@[simp] theorem Group.beginClause_launch (g : Group)  : (g.beginClause).launch = g.launch := rfl
@[simp] theorem Group.beginClause_block (g : Group)  : (g.beginClause).block = g.block := rfl
@[simp] theorem Group.beginClause_index (g : Group)  : (g.beginClause).index = g.index := rfl
@[simp] theorem Group.beginClause_ended (g : Group)  : (g.beginClause).ended = g.ended := rfl
@[simp] theorem Group.beginClause_sregs (g : Group)  : (g.beginClause).sregs = g.sregs := rfl
@[simp] theorem Group.beginClause_preds (g : Group)  : (g.beginClause).preds = g.preds := rfl
@[simp] theorem Group.beginClause_lpc (g : Group)  : (g.beginClause).lpc = g.lpc := rfl
@[simp] theorem Group.beginClause_lanes (g : Group)  : (g.beginClause).lanes = g.lanes := rfl
@[simp] theorem Group.beginClause_lfr (g : Group)  : (g.beginClause).lfr = g.lfr := rfl
@[simp] theorem Group.beginClause_mode (g : Group)  : (g.beginClause).mode = g.mode := rfl
@[simp] theorem Group.beginClause_winmap (g : Group)  : (g.beginClause).winmap = g.winmap := rfl
@[simp] theorem Group.beginClause_handler (g : Group)  : (g.beginClause).handler = g.handler := rfl
@[simp] theorem Group.beginClause_resumeHdr (g : Group)  : (g.beginClause).resumeHdr = g.resumeHdr := rfl
@[simp] theorem Group.beginClause_laneHdr (g : Group)  : (g.beginClause).laneHdr = g.laneHdr := rfl
@[simp] theorem Group.beginClause_due (g : Group)  : (g.beginClause).due = g.due := rfl
@[simp] theorem Group.beginClause_delivered (g : Group)  : (g.beginClause).delivered = g.delivered := rfl
@[simp] theorem Group.beginClause_gangLost (g : Group)  : (g.beginClause).gangLost = g.gangLost := rfl
@[simp] theorem Group.beginClause_oplog (g : Group)  : (g.beginClause).oplog = g.oplog := rfl
@[simp] theorem Group.beginClause_faultLog (g : Group)  : (g.beginClause).faultLog = g.faultLog := rfl
@[simp] theorem Group.beginClause_late (g : Group)  : (g.beginClause).late = g.late := rfl
@[simp] theorem Group.beginClause_tokens (g : Group)  : (g.beginClause).tokens = g.tokens := rfl
@[simp] theorem Group.beginClause_pend (g : Group)  : (g.beginClause).pend = g.pend := rfl
@[simp] theorem Group.beginClause_wait (g : Group)  : (g.beginClause).wait = g.wait := rfl
@[simp] theorem Group.beginClause_cont (g : Group)  : (g.beginClause).cont = g.cont := rfl
@[simp] theorem Group.beginClause_predicted (g : Group)  : (g.beginClause).predicted = g.predicted := rfl
@[simp] theorem Group.beginClause_ready (g : Group)  : (g.beginClause).ready = g.ready := rfl
@[simp] theorem Group.beginClause_age (g : Group)  : (g.beginClause).age = g.age := rfl
@[simp] theorem Group.beginClause_stopped (g : Group)  : (g.beginClause).stopped = g.stopped := rfl
@[simp] theorem Group.beginClause_marks (g : Group)  : (g.beginClause).marks = g.marks := rfl
@[simp] theorem Group.beginClause_stopCause (g : Group)  : (g.beginClause).stopCause = g.stopCause := rfl

@[simp] theorem Group.setPcs_launch (g : Group) (x : List Word) : (g.setPcs x).launch = g.launch := by
  unfold Group.setPcs; split <;> rfl
@[simp] theorem Group.setPcs_block (g : Group) (x : List Word) : (g.setPcs x).block = g.block := by
  unfold Group.setPcs; split <;> rfl
@[simp] theorem Group.setPcs_index (g : Group) (x : List Word) : (g.setPcs x).index = g.index := by
  unfold Group.setPcs; split <;> rfl
@[simp] theorem Group.setPcs_ended (g : Group) (x : List Word) : (g.setPcs x).ended = g.ended := by
  unfold Group.setPcs; split <;> rfl
@[simp] theorem Group.setPcs_sregs (g : Group) (x : List Word) : (g.setPcs x).sregs = g.sregs := by
  unfold Group.setPcs; split <;> rfl
@[simp] theorem Group.setPcs_preds (g : Group) (x : List Word) : (g.setPcs x).preds = g.preds := by
  unfold Group.setPcs; split <;> rfl
@[simp] theorem Group.setPcs_lanes (g : Group) (x : List Word) : (g.setPcs x).lanes = g.lanes := by
  unfold Group.setPcs; split <;> rfl
@[simp] theorem Group.setPcs_lfr (g : Group) (x : List Word) : (g.setPcs x).lfr = g.lfr := by
  unfold Group.setPcs; split <;> rfl
@[simp] theorem Group.setPcs_mode (g : Group) (x : List Word) : (g.setPcs x).mode = g.mode := by
  unfold Group.setPcs; split <;> rfl
@[simp] theorem Group.setPcs_modeNow (g : Group) (x : List Word) : (g.setPcs x).modeNow = g.modeNow := by
  unfold Group.setPcs; split <;> rfl
@[simp] theorem Group.setPcs_winmap (g : Group) (x : List Word) : (g.setPcs x).winmap = g.winmap := by
  unfold Group.setPcs; split <;> rfl
@[simp] theorem Group.setPcs_resumeHdr (g : Group) (x : List Word) : (g.setPcs x).resumeHdr = g.resumeHdr := by
  unfold Group.setPcs; split <;> rfl
@[simp] theorem Group.setPcs_laneHdr (g : Group) (x : List Word) : (g.setPcs x).laneHdr = g.laneHdr := by
  unfold Group.setPcs; split <;> rfl
@[simp] theorem Group.setPcs_due (g : Group) (x : List Word) : (g.setPcs x).due = g.due := by
  unfold Group.setPcs; split <;> rfl
@[simp] theorem Group.setPcs_delivered (g : Group) (x : List Word) : (g.setPcs x).delivered = g.delivered := by
  unfold Group.setPcs; split <;> rfl
@[simp] theorem Group.setPcs_gangLost (g : Group) (x : List Word) : (g.setPcs x).gangLost = g.gangLost := by
  unfold Group.setPcs; split <;> rfl
@[simp] theorem Group.setPcs_oplog (g : Group) (x : List Word) : (g.setPcs x).oplog = g.oplog := by
  unfold Group.setPcs; split <;> rfl
@[simp] theorem Group.setPcs_faultLog (g : Group) (x : List Word) : (g.setPcs x).faultLog = g.faultLog := by
  unfold Group.setPcs; split <;> rfl
@[simp] theorem Group.setPcs_late (g : Group) (x : List Word) : (g.setPcs x).late = g.late := by
  unfold Group.setPcs; split <;> rfl
@[simp] theorem Group.setPcs_tokens (g : Group) (x : List Word) : (g.setPcs x).tokens = g.tokens := by
  unfold Group.setPcs; split <;> rfl
@[simp] theorem Group.setPcs_pend (g : Group) (x : List Word) : (g.setPcs x).pend = g.pend := by
  unfold Group.setPcs; split <;> rfl
@[simp] theorem Group.setPcs_wait (g : Group) (x : List Word) : (g.setPcs x).wait = g.wait := by
  unfold Group.setPcs; split <;> rfl
@[simp] theorem Group.setPcs_cont (g : Group) (x : List Word) : (g.setPcs x).cont = g.cont := by
  unfold Group.setPcs; split <;> rfl
@[simp] theorem Group.setPcs_predicted (g : Group) (x : List Word) : (g.setPcs x).predicted = g.predicted := by
  unfold Group.setPcs; split <;> rfl
@[simp] theorem Group.setPcs_ready (g : Group) (x : List Word) : (g.setPcs x).ready = g.ready := by
  unfold Group.setPcs; split <;> rfl
@[simp] theorem Group.setPcs_age (g : Group) (x : List Word) : (g.setPcs x).age = g.age := by
  unfold Group.setPcs; split <;> rfl
@[simp] theorem Group.setPcs_stopped (g : Group) (x : List Word) : (g.setPcs x).stopped = g.stopped := by
  unfold Group.setPcs; split <;> rfl
@[simp] theorem Group.setPcs_marks (g : Group) (x : List Word) : (g.setPcs x).marks = g.marks := by
  unfold Group.setPcs; split <;> rfl
@[simp] theorem Group.setPcs_stopCause (g : Group) (x : List Word) : (g.setPcs x).stopCause = g.stopCause := by
  unfold Group.setPcs; split <;> rfl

**Exercise aim:** The lines above, from the first through the one containing "g.index := rfl", must be restated word for word, with nothing added.

**Answer section:**
@[simp] theorem Group.beginClause_launch (g : Group)  : (g.beginClause).launch = g.launch := rfl
@[simp] theorem Group.beginClause_block (g : Group)  : (g.beginClause).block = g.block := rfl
@[simp] theorem Group.beginClause_index (g : Group)  : (g.beginClause).index = g.index := rfl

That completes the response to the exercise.